The way around this is to figure out a rule by which each child can "pick" a unique parent, and then arrange things so that parents only generate the children for which they would be the "picked" parent. E.g. we could say that a child should pick as its unique parent the parent that, among all the parents that could generate it, is lexicographically largest when its elements are listed in increasing order. (You could also pick the lexicographically smallest, but the largest turns out to be more computationally efficient.) For the example multiset {4, 8}, the two parents that could generate it are {5, 8} and {4, 9}; of these, {5, 8} is lexicographically larger, so we will pick it as the parent.

But during DFS we generate children from parents and not the other way round, so we still need to transform this rule for "picking a parent" into something that tells us, when we are at a node that is potentially the parent of some other node, whether it is in fact the "picked" parent for that child. To do this, consider all the potential parents of some child node v. First of all, how many are there? If v has r distinct digits that are less than the maximum digit value then there are r possible parents, each equal to v, but having 1 different digit larger by 1.

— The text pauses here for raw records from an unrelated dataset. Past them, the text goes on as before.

-- ==== Sys2Proof/Tests/Slice0.lean ====
section
/-! SUPPORT. The model's own tests: ill-formed terms, words written out from the spec's encodings, single micro-steps from
spec/95_test_vectors.md, and a witness for the hypotheses of each statement. -/

namespace Sys2Proof.Tests

open Sys2Proof Sys2Proof.Machine

/-! ### Helpers -/

/-- The test configuration of spec/95_test_vectors.md with capacity `2 ^ K`. -/
def cfgK (K : Nat) : Config := { Config.default with K := K }

/-- Capacity 4, otherwise the default. -/
def cfg2 : Config := cfgK 2

/-- A state of capacity `2 ^ K` with these cursors and slots, both ports idle. -/
def ringAt (K head tail : Nat) (slots : SlotArray) : State :=
  { State.construct (cfgK K) with head := head, tail := tail, slots := slots }

/-- A port with request `i` in flight at phase `ph`, its latches zero. -/
def portAt (i : Instr) (ph : Phase) : PortState := { PortState.idle [] with busy := true, req := i, ph := ph }

/-- `s` with port `P` moving, in the given port state. -/
def movingP (p : PortState) (s : State) : State := { s with portP := p, turn := .P }

/-- `s` with port `C` moving, in the given port state. -/
def movingC (p : PortState) (s : State) : State := { s with portC := p, turn := .C }

/-- The outcome is a next state with property `p`. -/
def nextIs (r : Result) (p : State → Bool) : Bool :=
  match r with
  | .next t => p t
  | _ => false

/-- The last response on a port is `r`. -/
def lastIs (p : PortState) (r : Response) : Bool := (p.done.getLast?.map (fun d => d.resp)) == some r

/-- "Hello, NanoMQ!" (95 T6). -/
def hello : List Byte := [0x48, 0x65, 0x6C, 0x6C, 0x6F, 0x2C, 0x20, 0x4E, 0x61, 0x6E, 0x6F, 0x4D, 0x51, 0x21]

/-- "Hello, World!" (95 T6). -/
def world : List Byte := [0x48, 0x65, 0x6C, 0x6C, 0x6F, 0x2C, 0x20, 0x57, 0x6F, 0x72, 0x6C, 0x64, 0x21]

/-- Payload memory holding `bs` from `a` on. -/
def memAt (a : Nat) (bs : List Byte) : Memory := bs.zipIdx.map (fun x => (a + x.2, x.1))

/-- A header with only an id. -/
def idHeader (id : Word64) : Header :=
  { id := id, timestamp := 0, topicId := 0, size := 0, crc32 := 0, flags := 0, reserved := 0 }

/-- The Message of V-MKMSG, fields by hand. -/
def msg0 : Msg :=
  { hdr := { id := 42, timestamp := 0x17979CFE362A0000, topicId := 7, size := 14, crc32 := 0x7F1E0E5D, flags := 5,
             reserved := 0 },
    pref := 0x1000 }

/-- The first 32 header bytes of V-MKMSG as its table prints them. -/
def msg0Head : List Byte :=
  [0x2A, 0, 0, 0, 0, 0, 0, 0, 0x00, 0x00, 0x2A, 0x36, 0xFE, 0x9C, 0x97, 0x17,
   0x07, 0, 0, 0, 0x0E, 0, 0, 0, 0x5D, 0x0E, 0x1E, 0x7F, 0x05, 0, 0, 0]

/-- The 72 bytes of V-MKMSG: the header's first half, 32 reserved bytes, the payload reference. -/
def msg0Bytes : List Byte := msg0Head ++ List.replicate 32 0 ++ [0x00, 0x10, 0, 0, 0, 0, 0, 0]

/-- Both decoders' answers are compared through this: the request, if the packet is one. -/
def readPacket (c : Config) (bs : List Byte) : Option Instr := (decodePacket c bs).toOption

/-- The rejection, if the packet is refused. -/
def rejectOf (c : Config) (bs : List Byte) : Option Reject :=
  match decodePacket c bs with
  | .ok _ => none
  | .error r => some r

/-! ### Well-formedness: one ill-formed term per check (00_scope R8, 30_encoding R91, R99, R110, R112) -/

theorem test_wf_item_too_wide : (Instr.push (2 ^ 32)).wf Config.default = false := by decide
theorem test_wf_item_widest : (Instr.push (2 ^ 32 - 1)).wf Config.default = true := by decide
theorem test_wf_pushb_count_too_wide : (Instr.pushb 256 []).wf { cfg2 with cntBits := 8 } = false := by decide
theorem test_wf_pushb_count_not_length : (Instr.pushb 2 [7]).wf cfg2 = false := by decide
theorem test_wf_pushb_item_too_wide : (Instr.pushb 1 [2 ^ 32]).wf cfg2 = false := by decide
theorem test_wf_popb_count_too_wide : (Instr.popb 256).wf { cfg2 with cntBits := 8 } = false := by decide
theorem test_wf_crc32_address_too_wide : (Instr.crc32 256 0).wf { cfg2 with paddrBits := 8 } = false := by decide
theorem test_wf_mkmsg_address_too_wide :
    (Instr.mkmsg 0 0 0 0 256 0).wf { cfg2 with paddrBits := 8 } = false := by decide
theorem test_wf_message_reference_too_wide :
    Msg.wf { cfg2 with paddrBits := 8 } { msg0 with pref := 256 } = false ∧
    (Instr.verify { msg0 with pref := 256 }).wf { cfg2 with paddrBits := 8 } = false ∧
    (Instr.fset 1 { msg0 with pref := 256 }).wf { cfg2 with paddrBits := 8 } = false ∧
    (Instr.fclr 1 { msg0 with pref := 256 }).wf { cfg2 with paddrBits := 8 } = false ∧
    (Instr.ftst 1 { msg0 with pref := 256 }).wf { cfg2 with paddrBits := 8 } = false := by decide
theorem test_config_default_wf : Config.default.wf = true := by decide
theorem test_config_degenerate_wf : (cfgK 0).wf = true := by decide
theorem test_config_no_element_bit : Config.wf { cfg2 with elemBits := 0 } = false := by decide
theorem test_config_count_not_bytes : Config.wf { cfg2 with cntBits := 12 } = false := by decide
theorem test_config_count_too_narrow : Config.wf { cfgK 8 with cntBits := 8 } = false := by decide
theorem test_config_address_not_bytes : Config.wf { cfg2 with paddrBits := 12 } = false := by decide
theorem test_config_address_too_narrow : Config.wf { cfg2 with paddrBits := 0 } = false := by decide
theorem test_flagmap_out_of_word : FlagMap.wf { FlagMap.default with priority := 32 } = false ∧
    FlagMap.wf { FlagMap.default with compressed := 32 } = false ∧
    FlagMap.wf { FlagMap.default with encrypted := 32 } = false ∧
    FlagMap.wf { FlagMap.default with persistent := 32 } = false := by decide
theorem test_flagmap_not_injective : FlagMap.wf { FlagMap.default with priority := 0 } = false := by decide

/-! ### Decoding: one word of every row, from the byte forms of spec/95_test_vectors.md -/

theorem test_decode_push : readPacket Config.default [0x01, 0xE7, 0x03, 0, 0] = some (.push 999) := by decide
theorem test_decode_pushb :
    readPacket Config.default
      [0x02, 3, 0, 0, 0, 0, 0, 0, 0, 7, 0, 0, 0, 8, 0, 0, 0, 9, 0, 0, 0] = some (.pushb 3 [7, 8, 9]) := by decide
theorem test_decode_pop : readPacket Config.default [0x11] = some .pop := by decide
theorem test_decode_popb :
    readPacket Config.default [0x12, 0xE8, 0x03, 0, 0, 0, 0, 0, 0] = some (.popb 1000) := by decide
theorem test_decode_isempty : readPacket Config.default [0x20] = some .isempty := by decide
theorem test_decode_isfull : readPacket Config.default [0x21] = some .isfull := by decide
theorem test_decode_size : readPacket Config.default [0x22] = some .size := by decide
theorem test_decode_cap : readPacket Config.default [0x23] = some .cap := by decide
theorem test_decode_crc32 :
    readPacket Config.default [0x30, 0xF8, 0xFF, 0xFF, 0xFF, 0xFF, 0xFF, 0xFF, 0xFF, 0x10, 0, 0, 0]
      = some (.crc32 0xFFFFFFFFFFFFFFF8 16) := by decide
theorem test_decode_mkmsg :
    readPacket Config.default
      [0x31, 0x2A, 0, 0, 0, 0, 0, 0, 0, 0x00, 0x00, 0x2A, 0x36, 0xFE, 0x9C, 0x97, 0x17, 0x07, 0, 0, 0, 0x05, 0, 0, 0,
       0x00, 0x10, 0, 0, 0, 0, 0, 0, 0x0E, 0, 0, 0]
      = some (.mkmsg 42 1700000000000000000 7 5 0x1000 14) := by decide
theorem test_decode_verify : readPacket Config.default (0x32 :: msg0Bytes) = some (.verify msg0) := by decide +kernel
theorem test_decode_fset :
    readPacket Config.default ([0x40, 8, 0, 0, 0] ++ msg0Bytes) = some (.fset 8 msg0) := by decide +kernel
theorem test_decode_fclr :
    readPacket Config.default ([0x41, 8, 0, 0, 0] ++ msg0Bytes) = some (.fclr 8 msg0) := by decide +kernel
theorem test_decode_ftst :
    readPacket Config.default ([0x42, 8, 0, 0, 0] ++ msg0Bytes) = some (.ftst 8 msg0) := by decide +kernel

Suppose that the lowest digit in v is d, and that there are k >= 1 copies of it. Among the r potential parents of v, all of them will have k copies of d as well -- except for one parent, u, that will have k-1 copies, because in this parent it was the digit d+1 that had to decrease by 1 to d (thereby increasing the number of copies of d from k-1 to k) to produce v. Now if we write out the r potential parents of v with their digits in increasing order, notice that all of them except for u will begin with k copies of d, while u begins with k-1 (which is possibly 0) copies of d followed by (at least 1 copy of) d+1. Thus u is lexicographically larger than all the other r-1 potential parents of v.

This tells us the criteria for being a picked parent from the perspective of a potential parent node. Suppose the smallest digit in u is d. Then some node v has u as its picked parent if and only if v can be formed either by decreasing a d-digit in u to d-1, or by decreasing a (d+1)-digit in u to d. This translates into two simple and efficient rules for generating children:

Suppose we are at some node u, and want to generate all of its children for the DFS according to the above rule, so that every satisfying multiset is generated exactly once across the tree. As before, let d be the smallest digit in u. Then:

  • If d > smallest_digit, generate a child that is the same as u, except that one of the d-digits in u has been decreased to d-1. Example: {3, 3, 3, 4, 6, 6} should generate the child {2, 3, 3, 4, 6, 6}.
  • If u contains a digit d+1, generate a child that is the same as u, except that one of the (d+1)-digits has been decreased to d. Example: {3, 3, 3, 4, 6, 6} should generate the child {3, 3, 3, 3, 6, 6}.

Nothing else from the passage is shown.